Given the visible impact of Web 2.0 in marketplaces around the globe—or more correctly, the marketplace of the globe—social technology is now considered a “given” in business. So many have assumed that social media and a presence on the Social Web are “must haves” that a sort of land rush to build communities and create brand outposts in places like Facebook and Twitter has resulted, too often without fully understanding the long-term organizational impact and the business opportunity that these efforts—done in a systematic manner—actually offer. This chapter tackles the basics of what makes social business work.
For a lot of organizations—including business, nonprofits, and governmental agencies—use of social media very often begins in Marketing, public communications, or a similar office or department with a direct connection to customers and stakeholders. This makes sense given that a typical driver for getting involved with social media is a slew of negative comments, a need for “virality,” or a boost to overall awareness in the marketplace and especially in the minds and hearts of those customers increasingly out of reach of interruptive (aka “traditional”) media.

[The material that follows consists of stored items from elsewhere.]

-- ==== Sys2Proof/Machine/Access.lean ====
section
/-! DEFINITION. A host's accesses to BAR0 of its management endpoint: which blocks it reaches, what a read shows and clears,
what a write does to each kind of field (R5 to R12, R49, R82, R94, R144, R147, R151, R242, R694, R701 to R705). -/

namespace Sys2Proof.Machine

/-! ### Which registers answer -/

/-- Whether the block at offset `a` answers host `k`: before P5 only the colophon page (R144); a tenant host port reaches the
colophon page, its MSI-X table and pending bits and the CMP block (R702). -/
def State.reaches (s : State) (k a : Nat) : Bool :=
  if s.phase < 5 then decide (a < 0x1000)
  else s.operator k || decide (a < 0x1000) || (decide (0x2000 ≤ a) && decide (a < 0x5000))

/-- The switched island whose own registers lie at offset `a`: ARB_STAT by arbiter island, a port's shaper balance, queue samples and
gates by its quad; fields that the management core or the supervisor keeps have none. -/
def regIsland (a : Nat) : Option Nat :=
  if 0x11000 ≤ a && a < 0x11800 then some (32 + (a - 0x11000) / 0x100)
  else if 0xE000 ≤ a && a < 0xF000 then some 53
  else if 0x40100 ≤ a && a < 0x40200 then some (42 + (a - 0x40100) / 0x40)
  else if 0x80000 ≤ a && a < 0x100000 then some (32 + (a - 0x80000) / 0x10000)
  else if 0x28080 ≤ a && a < 0x280A8 then some (32 + (a - 0x28080) / 4)
  else if 0x148000 ≤ a && a < 0x148800 then some (32 + (a - 0x148000) / 0x100)
  else if 0x161000 ≤ a && a < 0x165000 then some (32 + (a - 0x161000) / 0x800)
  else if 0x180000 ≤ a && a < 0x200000 then some (32 + (a - 0x180000) / 0x10000)
  else if 0x200000 ≤ a && a < 0x400000 then some ((a - 0x200000) / 0x10000)
  else if 0x400000 ≤ a && a < 0x600000 then some 55
  else if 0x4000 ≤ a && a < 0x5000 then some 52
  else none

/-- Whether a register holds SH fields: their staged copies are the management core's. -/
def hasSh (r : RegAt) : Bool := r.fields.any (fun e => decide (e.fld.acc = .sh))

/-- The island that an access to offset `a` meets. The CMP block answers even while the management core is lost (R117). -/
def State.metIsland (s : State) (a : Nat) : Option Nat :=
  match regAt a, regIsland a with
  | some (r, _, _), some n => if hasSh r || (n == 52 && s.islState 52 != 3) then none else some n
  | none, n => if 0x500000 ≤ a && a < 0x540000 then n else none
  | _, none => none

/-- The instance of a register that host `k`'s access reaches (R703). -/
def ownInst (k : Nat) (r : RegAt) (i : Nat) : Nat :=
  if r.perEndpoint then (if r.dims.isEmpty then k else k * (r.dims.foldl (fun n d => n * d.1) 1) + i) else i

/-- CMP registers that can be read while BUSY is 1 (R705). -/
def busyReadable (a : Nat) : Bool :=
  a == 0x4000 || a == 0x4008 || a == 0x400C || a == 0x4010 || (decide (0x4020 ≤ a) && decide (a < 0x4040)) ||
  (decide (0x4100 ≤ a) && decide (a < 0x4114)) || a == 0x4180 || a == 0x4184

/-! ### Reads -/

/-- The 64 bytes of a sample entry (R627). -/
def sampleBytes (e : Sample) : List Byte :=
  leBytes 16 e.hdr ++ leBytes 8 e.addr ++ leBytes 8 e.ingress ++ leBytes 8 e.egress ++
  leBytes 4 (if e.egress = 0 then 0 else min (2 ^ 32 - 1) (e.egress - e.ingress)) ++ leBytes 2 e.imprint ++ leBytes 2 e.domain ++
  leBytes 1 e.inPort ++ leBytes 1 e.dest ++ leBytes 1 e.outcome ++ leBytes 1 0 ++ leBytes 4 e.seq ++ leBytes 8 e.epoch

/-- What a 32-bit word of BAR0 shows host `k`. -/
def State.barWord (s : State) (k a : Nat) : Nat :=
  if !s.reaches k a then 0
  else if 0x2000 ≤ a && a < 0x2400 then s.msixWord k ((a - 0x2000) / 4)
  else if a == 0x3000 || a == 0x3004 then (Sparse.get? s.link.pba k).getD 0 / 2 ^ (8 * (a - 0x3000)) % 2 ^ 32
  else if 0x4000 ≤ a && a < 0x5000 && s.busy && !busyReadable a then 0
  else if (match s.metIsland a with
    | some n => s.islState n == 0
    | none => false) then 0
  else if 0x500000 ≤ a && a < 0x540000 then
    match s.met.samples[(a - 0x500000) / 64]? with
    | some e => leNat (((sampleBytes e).drop ((a - 0x500000) % 64)).take 4)
    | none => 0
  else s.readWord k a

/-- A read of `n` bits clears the RC fields that it shows (R11); TILE_PRBS_ERR also closes its interval (R216). A 32-bit read of either
half of TILE_PRBS_ERR clears the whole count and closes the interval: DESIGN CHOICE, log entry 139. -/
def State.readClears (s : State) (k a n : Nat) : State :=
  if !s.reaches k a || (0x4000 ≤ a && a < 0x5000 && s.busy && !busyReadable a) then s
  else match regAt a with
  | some (r, i, b) =>
    let i := ownInst k r i
    let seen := fun (e : FieldAt) => decide (e.lo < 8 * b + n) && decide (8 * b < e.lo + e.fld.width)
    (match s.metIsland a with
    | some n => if s.regOpen n then some s else none
    | none => some s).elim s (fun s =>
      r.fields.foldl (fun s e =>
        if !seen e then s
        else match e.fld with
        | .TILE_PRBS_ERR_COUNT => (s.prbsRead i).2
        | f => if decide (f.acc = Access.rc) && !(isSlt f && s.isl.sltCopy.isSome) then s.setReg f i (rstVal f i) else s) s)
  | none => s

/-- Whether an access of `size` bytes is a naturally aligned 32-bit or 64-bit one (R5). -/
def aligned (offset size : Nat) : Bool := (size == 4 || size == 8) && offset % size == 0

/-- Whether offset `a` lies in registers of a lost island, whose crossings are isolated (R49, R66). DEDUCED: log entry 103. -/
def State.lostAt (s : State) (a : Nat) : Bool :=
  match s.metIsland a with
  | some n => s.islState n == 5
  | none => false

/-- Host `k` reads `size` bytes at an offset of BAR0: the value, or none for an error completion (R5, R7, R49). -/
def State.barRead (s : State) (k a size : Nat) : Option Nat × State :=
  if !aligned a size || (s.reaches k a && s.lostAt a) then (none, s)
  else
    let v := s.barWord k a + (if size == 8 then 2 ^ 32 * s.barWord k (a + 4) else 0)
    let wide := match regAt a with
      | some (r, _, _) => r.wide
      | none => false
    (some v, if size == 8 then (if wide then s.readClears k a 64 else (s.readClears k a 32).readClears k (a + 4) 32) else s.readClears k a 32)

/-! ### Writes -/

/-- A CMP_CMD write of host `k` (R704, R719): the command that its opcode names; what host memory brings is a free value (DESIGN CHOICE, log entry 52). -/
def State.cmdWrite (s : State) (k token op : Nat) : State :=
  let a := s.argWords k
  let go := fun (body : List Nat → State → State) => s.command k token op a body
  match op with
  | 0x01 => go (fun _ s => s.lockAcquire k)
  | 0x02 => go (fun _ s => s.lockRelease)
  | 0x03 => go (fun _ s => s.lockBreak k)
  | 0x10 => go (fun a s => s.commitMask .command (nth a 0))
  | 0x11 => go (fun a s => s.stageDiscard a)
  | 0x12 => go (fun a s => s.draw.2.amendLoad k (Config.hostImage s.draws) a)
  | 0x13 => go (fun a s => s.draw.2.formeWrite k (Config.hostImage s.draws) a)
  | 0x14 => go (fun a s => s.formeSelect a)
  | 0x15 => s.devReset k token
  | 0x20 => go (fun a s => s.stageItem 1 0 a [])
  | 0x21 => go (fun a s => s.stageItem 2 0 a [])
  | 0x22 => go (fun a s => s.stageItem 3 0 a [])
  | 0x23 => go (fun a s => s.stageRoute a)
  | 0x24 => go (fun a s => s.stageGroup a)
  | 0x25 => go (fun a s => s.impInvalidate a)
  | 0x26 => go (fun a s => s.impRead a)
  | 0x27 => go (fun a s => s.shFill a)
  | 0x30 => go (fun a s => s.poolLease a)
  | 0x31 => go (fun a s => s.poolRelease a)
  | 0x32 => go (fun a s => s.poolQuery a)
  | 0x38 => go (fun a s => s.draw.2.keyImport k (Config.hostBlob s.draws) a)
  | 0x39 => go (fun a s => s.keyRevoke (nth a 0))
  | 0x3A => go (fun a s => s.keyQuery k (nth a 0))
  | 0x40 => go (fun a s => s.islFence (nth a 0))
  | 0x41 => go (fun a s => s.islUnfence (nth a 0))
  | 0x42 => go (fun a s => s.islReset (arg64 a 0))
  | 0x43 => go (fun a s => s.islPower a)
  | 0x48 => go (fun a s => s.linkWidth a)
  | 0x50 => go (fun a s => s.containCmd a)
  | 0x51 => go (fun a s => s.releaseCmd a)
  | 0x58 => go (fun a s => s.proofStart k a)
  | 0x59 => go (fun a s => s.proofStop (nth a 0))
  | _ => go (fun _ s => s)

/-- A write gives field `f` of instance `i` the value `w` (R9, R11), with the conditions that the field's chapter adds. -/
def State.writeField (s : State) (k : Nat) (f : Fld) (i w : Nat) : State :=
  let one := w == 1
  match f with
  | .SUP_COL_RECOV_ADDR_ADDR => if s.recovOpen then s.setReg f i (w / 16 * 16) else s
  | .SUP_COL_RECOV_LEN_LEN => if s.recovOpen then s.setReg f i w else s
  | .SUP_COL_RECOV_CTL_TARGET => if s.recovOpen && f.listed w then s.setReg f i w else s
  | .SUP_COL_RECOV_CTL_GO => if one then s.draw.2.recovGo k (Config.hostRecovery s.draws) else s
  | .SUP_ISL_STATUS_LOSS => if one && s.islState i != 5 then s.setReg f i 0 else s
  | .FLT_STATUS_SAFE_MODE => if one then s.safeClear else s
  | .FLT_FIRST_VALID => if one then s.firstClear else s
  | .FLT_CAUSE_PENDING => if one then s.pendingClear i else s
  | .FLT_CAUSE_ACK_ALL => if one then s.ackSource i else s
  | .FLT_ESC_ACK => if one then s.escAck i else s
  | .SLT_CTL_EN => s.sltEn i w
  | .SLT_STATUS_EARLY_INS => if !s.sltUp then s.sltDrop else if one then s.setReg f i 0 else s
  | .MET_RING_TAIL_TAIL => s.ringTail k w
  | .PMC_CTL_SNAP => if one then s.snap else s
  | .ARB_COMMIT_COMMIT => s.command k 0 0x10 (0x02 :: List.replicate 31 0) (fun a s => s.commitMask .arb (nth a 0))
  | .TILE_DL_CTL_REPLAY_WINDOW => if f.listed w then (s.setReg f i w).setWindow (4 * i) else s
  | f =>
    match f.acc with
    | .rw => if f.listed w then s.setReg f i w else s
    | .rws => if f.listed w then s.setReg f i w else s
    | .rw1c => if one then s.setReg f i 0 else s
    | .sh => s.stage f i w
    | _ => s

/-- Whether a write to SH fields of host `k` is dropped, and where it is counted: busy (R117, R705), else without the lock or
under SIGNED_ONLY (R82, R94). -/
def State.shRefused (s : State) (k : Nat) : Option State :=
  if s.busy || !s.mgmtUp then some s.dropBusy
  else if !s.holdsLock k || s.signedOnly then some (s.bump .CMP_STAGE_REJECT_COUNT 0)
  else none

/-- What a field holds that a partly written one keeps: an SH field's staged copy, a plain field's value, nothing of a field that
acts on ones. -/
def State.keptOf (s : State) (f : Fld) (i : Nat) : Nat :=
  match f.acc with
  | .sh => s.stagedReg f i
  | .rw => s.reg f i
  | .rws => s.reg f i
  | _ => 0

/-- Bits `[lo, lo + n)` of a register take the bits of `v`; every field that they meet is written. -/
def State.writeReg (s : State) (k : Nat) (r : RegAt) (i lo n v : Nat) : State :=
  let meets := fun (e : FieldAt) => decide (e.lo < lo + n) && decide (lo < e.lo + e.fld.width)
  let old := r.fields.foldl (fun m e => m + s.keptOf e.fld i % 2 ^ e.fld.width * 2 ^ e.lo) 0
  let new := old % 2 ^ lo + v % 2 ^ n * 2 ^ lo + old / 2 ^ (lo + n) * 2 ^ (lo + n)
  let val := fun (e : FieldAt) => new / 2 ^ e.lo % 2 ^ e.fld.width
  match r.fields.head?.map (fun (e : FieldAt) => e.fld) with
  | some Fld.CMP_CMD_OPCODE => s.cmdWrite k (bits new 31 24) (bits new 7 0)
  | some Fld.FLT_INJECT_SOURCE => s.inject k new
  | some Fld.MET_RING_CTL_START => s.ringCtl k new
  | some Fld.TILE_LANE_TEST_LPBK => s.laneTest i new
  | some Fld.PMC_CFG_EVENT => s.pmcCfg i new
  | some Fld.PMC_SAMP_CFG_N_MINUS_1 =>
    if lo = 0 then s.sampCfg new
    else r.fields.foldl (fun s e => if meets e && e.fld != .PMC_SAMP_CFG_ENABLE then s.setReg e.fld i (val e) else s) s
  | _ =>
    let plain := fun (s : State) => r.fields.foldl (fun s e =>
      if meets e && e.fld.acc ≠ .sh then s.writeField k e.fld i (val e) else s) s
    if r.fields.any (fun e => meets e && decide (e.fld.acc = .sh)) then
      match s.shRefused k with
      | some t => plain t
      | none => r.fields.foldl (fun s e => if meets e && decide (e.fld.acc = .sh) then s.stage e.fld i (val e) else s) (plain s)
    else plain s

In a word, many organizations are looking for “engagement,” and they see social media as the way to get it. The advent of Web 2.0 and the Social Web is clearly a game-changer, on numerous fronts. Given the rush to implement, and the opening focus on marketing specifically versus the business more holistically, many “social media projects” end up being treated more like traditional marketing campaigns than the truly revolutionary ways in which a savvy business can now connect with and prosper through collaborative association with its customers.
As a result, the very objective—engagement, redefined in a larger social context—is missed as too many “social media campaigns” run their course and then fizzle out. Whether that’s right or wrong is another matter, and the truth is that a lot of great ideas have given rise to innovative, effective, and measurable social business programs. But these are still the exceptions, which is unfortunate as social technology is within the reach of nearly everyone.

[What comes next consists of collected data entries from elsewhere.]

-- ==== Sys2Proof/Machine/Dispatch.lean ====
section
/-! DEFINITION. The one match from a command to its meaning. -/

namespace Sys2Proof.Machine
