/-- Clearing Bus Master Enable of an endpoint that may master stops its engine and puts its outstanding tags into quarantine; setting it in D0 brings a STOPPED engine to IDLE. A read timeout retires its tag, quarantines the host's others, sets Completion Timeout Status in the endpoint's AER, ends the host's command that reads with DMA_ERROR and frees the engine. A late completion of a quarantined tag counts, and with its last byte the tag leaves; the tag leaves at its time at the latest. -/
def Obligations.DmaEnginesStopAndRecover : Prop :=
  (∀ (s : State) (k : Nat), s.hasMep k = true → s.mayMaster k = true → ∃ t, exec (.busMasterEnableClear k) s = .next t ∧
    t.reg .CMP_DMA_STATUS_STATE k = 2 ∧ bit (t.vreg k .mep .command) 2 = false ∧ (∀ e ∈ t.link.dma, e.host = k → e.quarantined = true) ∧ t.tr = s.tr ∧ t.frame = s.frame) ∧
  (∀ (s : State) (k : Nat), s.hasMep k = true → s.vreg k .mep .pmcsr % 4 ≠ 3 → s.reg .CMP_DMA_STATUS_STATE k = 2 →
    ∃ t, exec (.busMasterEnableSet k) s = .next t ∧ t.reg .CMP_DMA_STATUS_STATE k = 0 ∧ bit (t.vreg k .mep .command) 2 = true ∧
      KeepsRegs s t [(.CMP_DMA_STATUS_STATE, k)] ∧ t.link.dma = s.link.dma ∧ t.tr = s.tr ∧ t.frame = s.frame) ∧
  (∀ (s : State) (k : Nat), s.hasMep k = false → exec (.busMasterEnableClear k) s = .next { s with out := [] } ∧
    exec (.busMasterEnableSet k) s = .next { s with out := [] }) ∧
  (∀ (s : State) (k n : Nat) (e : DmaTag), s.dmaTag k n = some e → e.quarantined = false → ∃ t, exec (.dmaReadTimeout k n) s = .next t ∧
    t.dmaTag k n = none ∧ (∀ x ∈ t.link.dma, x.host = k → x.quarantined = true) ∧ t.now = max s.now e.due ∧
    bit (t.vreg k .mep .aerStatus) 14 = true ∧ (s.waitsFor = some .dma → s.port.running.map (·.host) = some k → s.resultCode = none → t.resultCode = some 0x17) ∧
    t.reg .CMP_DMA_STATUS_STATE k ≠ 1 ∧ KeepsRegs s t [(.CMP_DMA_STATUS_STATE, k), (.SUP_COL_RECOV_STATUS_STATE, 0), (.SUP_COL_RECOV_STATUS_RESULT, 0)] ∧
    t.flash = s.flash ∧ t.part = s.part ∧ t.pool = s.pool) ∧
  (∀ (s : State) (k n : Nat) (e : DmaTag), s.dmaTag k n = some e → e.quarantined = true →
    (∃ t, exec (.quarantineLateCompletion k n true) s = .next t ∧ t.dmaTag k n = none ∧
      t.reg .CMP_DMA_LATE_COUNT k = min (2 ^ Fld.CMP_DMA_LATE_COUNT.width - 1) (s.reg .CMP_DMA_LATE_COUNT k + 1) ∧
      KeepsRegs s t [(.CMP_DMA_LATE_COUNT, k)] ∧ t.frame = s.frame) ∧
    exec (.quarantineLateCompletion k n false) s = .next ({ s with out := [] }.bump .CMP_DMA_LATE_COUNT k) ∧
    ∃ t, exec (.quarantineTimeout k n) s = .next t ∧ t.dmaTag k n = none ∧ t.now = max s.now e.due ∧ t.regs = s.regs ∧ t.pool = s.pool) ∧
  (∀ (s : State) (k n : Nat) (b : Bool), s.dmaTag k n = none → exec (.dmaReadTimeout k n) s = .next { s with out := [] } ∧
    exec (.quarantineLateCompletion k n b) s = .next { s with out := [] } ∧ exec (.quarantineTimeout k n) s = .next { s with out := [] })

/-- A host or device port that trains (or leaves Loopback) is up at the lowest rate of the parties and the trained width. A device whose functions stand on the buses of R233 is known with its BARs placed. A device port that goes down is down, no request to it stays outstanding, and with presence still asserted (fewer than 64 reports waiting in its tile) source 0x22 is reported. In L1 the running lanes sleep, receivers unlocked, and they wake and relock at its exit. A port whose forme allows it follows a loopback request: its link goes down and its lanes run on; at another port the link goes down and source 0x58 is reported. A host clears DPC Trigger Status in its view. Flits are sent again from the oldest unacknowledged one 600 ns after the last advance; a bad flit gets a NAK. -/
def Obligations.PortLinksComeAndGo : Prop :=
  (∀ (s : State) (p : Nat) (x : Training) (sl : LanePort) (tile : LaneTile) (r : PortRec), s.stalled = false → (s.role p = 1 ∨ s.role p = 2) →
    (s.link.training.contains p = true ∨ s.link.follow.contains p = true) → s.mayTrain p = true → s.slotRec p = some sl → s.tileRec (p / 4) = some tile → s.portRec p = some r →
    s.trainWidth p (s.lanes p).length x.width = true → 1 ≤ trainRate sl.maxRate x.partnerRate (r.cxl && x.cxl) →
    ∃ t, exec (.portTrained p x) s = .next t ∧ t.reg .TILE_PORT_STATUS_LINK_UP p = 1 ∧
      t.reg .TILE_PORT_STATUS_RATE p = trainRate sl.maxRate x.partnerRate (r.cxl && x.cxl) ∧ t.reg .TILE_PORT_STATUS_WIDTH p = x.width ∧
      t.reg .TILE_PORT_STATUS_CXL p = flag (r.cxl && x.cxl) ∧ t.link.training.contains p = false ∧ t.link.follow.contains p = false ∧ t.frame = s.frame) ∧
  (∀ (s : State) (p : Nat) (fns : List DevFn), s.role p = 2 → s.on .TILE_PORT_STATUS_LINK_UP p = true → s.reg .FLT_PORT_STATE p = 0 →
    fns.all busesOk = true → (s.phase < 5 ∨ s.com.cur ≠ none) → ∃ t, exec (.deviceEnumerated p fns) s = .next t ∧
      t.link.devices.find? (fun d => d.port == p) = some { port := p, fns, bars := placeBars (numVfs s.com.hier p) fns } ∧ t.regs = s.regs ∧ t.frame = s.frame) ∧
  (∀ (s : State) (p : Nat), s.role p = 2 → p < 128 → s.on .TILE_PORT_STATUS_LINK_UP p = true → ∃ t, exec (.devicePortLinkDown p) s = .next t ∧
    t.reg .TILE_PORT_STATUS_LINK_UP p = 0 ∧ t.reg .TILE_PORT_STATUS_RATE p = 0 ∧ t.reg .TILE_PORT_STATUS_WIDTH p = 0 ∧ (∀ o ∈ t.tr.outs, o.port ≠ p) ∧
    (s.stillPresent p = true → (s.flt.reportQ.filter (fun r => r.isl == p / 4)).length < 64 → t.flt.reportQ.any (fun r => r.source == 0x22 && r.kind == 1 && r.scope == p) = true) ∧
    t.frame = s.frame) ∧
  (∀ (s : State) (p : Nat), s.pcieUp p = true → s.link.quiet.contains p = false → ∃ t, exec (.l1Entry p) s = .next t ∧ t.link.quiet.contains p = true ∧
    (∀ l ∈ s.lanes p, (s.reg .TILE_LANE_STATUS_TX_STATE l = 1 → t.reg .TILE_LANE_STATUS_TX_STATE l = 2) ∧
      (s.reg .TILE_LANE_STATUS_RX_STATE l = 1 → t.reg .TILE_LANE_STATUS_RX_STATE l = 2 ∧ t.reg .TILE_LANE_STATUS_CDR_LOCK l = 0)) ∧ t.tr = s.tr ∧ t.frame = s.frame) ∧
  (∀ (s : State) (p : Nat), s.link.quiet.contains p = true → ∃ t, exec (.l1Exit p) s = .next t ∧ t.link.quiet.contains p = false ∧
    (∀ l ∈ s.lanes p, ((s.reg .TILE_LANE_STATUS_TX_STATE l = 2 ∨ s.reg .TILE_LANE_STATUS_TX_STATE l = 3) → t.reg .TILE_LANE_STATUS_TX_STATE l = 1) ∧
      ((s.reg .TILE_LANE_STATUS_RX_STATE l = 2 ∨ s.reg .TILE_LANE_STATUS_RX_STATE l = 3) → t.reg .TILE_LANE_STATUS_RX_STATE l = 1 ∧ t.reg .TILE_LANE_STATUS_CDR_LOCK l = 1)) ∧
    t.tr = s.tr ∧ t.frame = s.frame) ∧
  (∀ (s : State) (p : Nat) (sl : LanePort), s.slotRec p = some sl → sl.feAllow = true → (s.role p = 1 ∨ s.role p = 2) → (s.on .TILE_PORT_STATUS_LINK_UP p = true ∨ s.link.training.contains p = true) →
    ∃ t, exec (.loopbackRequest p) s = .next t ∧ t.frame = s.frame ∧ t.link.follow.contains p = true ∧ t.link.training.contains p = false ∧
      t.on .TILE_PORT_STATUS_LINK_UP p = false ∧ (∀ l ∈ s.lanes p, t.reg .TILE_LANE_STATUS_TX_STATE l = 1 ∧ t.reg .TILE_LANE_STATUS_RX_STATE l = 1)) ∧
  (∀ (s : State) (p : Nat) (sl : LanePort), s.slotRec p = some sl → sl.feAllow = false → (s.role p = 1 ∨ s.role p = 2) → p < 128 →
    (s.on .TILE_PORT_STATUS_LINK_UP p = true ∨ s.link.training.contains p = true) → (s.flt.reportQ.filter (fun r => r.isl == p / 4)).length < 63 →
    ∃ t, exec (.loopbackRequest p) s = .next t ∧ t.frame = s.frame ∧ t.on .TILE_PORT_STATUS_LINK_UP p = false ∧
      t.flt.reportQ.any (fun r => r.source == 0x58 && r.scope == p) = true) ∧
  (∀ (s : State) (k v : Nat), s.phase = 5 → s.hostPort k ≠ none → ∃ t, exec (.dpcTriggerStatusClear k v) s = .next t ∧
    bit (t.vreg k (.vdsp v) .dpcStatus) 0 = false ∧ (∀ (j : Nat) (g : CfgTarget) (r : CfgReg), ¬(j = k ∧ g = .vdsp v ∧ r = .dpcStatus) → t.vreg j g r = s.vreg j g r) ∧
    t.regs = s.regs ∧ t.frame = s.frame) ∧
  (∀ (s : State) (p n : Nat) (l : List Nat) (f : FlitTx), s.link.flits.find? (fun f => f.port == p) = some f → f.unacked = n :: l → s.on .TILE_PORT_STATUS_FLIT p = true →
    ∃ t, exec (.pcieReplayTimer p) s = .next t ∧ t.out = [.ctl p "replay" n 0] ∧ t.now = max s.now (f.lastAdv + 600) ∧ t.regs = s.regs ∧ t.pool = s.pool) ∧
  (∀ (s : State) (p : Nat) (a n : Option Nat), s.on .TILE_PORT_STATUS_FLIT p = true → (s.role p = 1 ∨ s.role p = 2) →
    (∃ t, exec (.flitReceived p a n true) s = .next t ∧ t.out = [.ctl p "nak" 0 0] ∧ t.link = s.link ∧ t.regs = s.regs ∧ t.frame = s.frame) ∧
    ∀ m, exec (.flitReceived p (some m) none false) s = .next ({ s with out := [] }.flitAck p m)) ∧
  (∀ (s : State) (p : Nat), (s.role p ≠ 2 ∨ s.on .TILE_PORT_STATUS_LINK_UP p = false) → exec (.devicePortLinkDown p) s = .next { s with out := [] })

The collaborative technologies that now define contemporary marketplaces—technologies commonly called “social media,” the “Social Web,” or “Web 2.0”—offer a viable approach to driving changes in deeper business processes across a wide range of applications. There is something here for most organizations, something that extends very much beyond marketing and communications. This chapter, beginning with the Social Feedback Cycle,
Delivers the link between the basics of social media marketing and the larger idea of social technologies applied at a “whole-business” level. As a sort of simple, early definition, you can think of this deeper, customer-driven connection between operations and marketing as “social business.”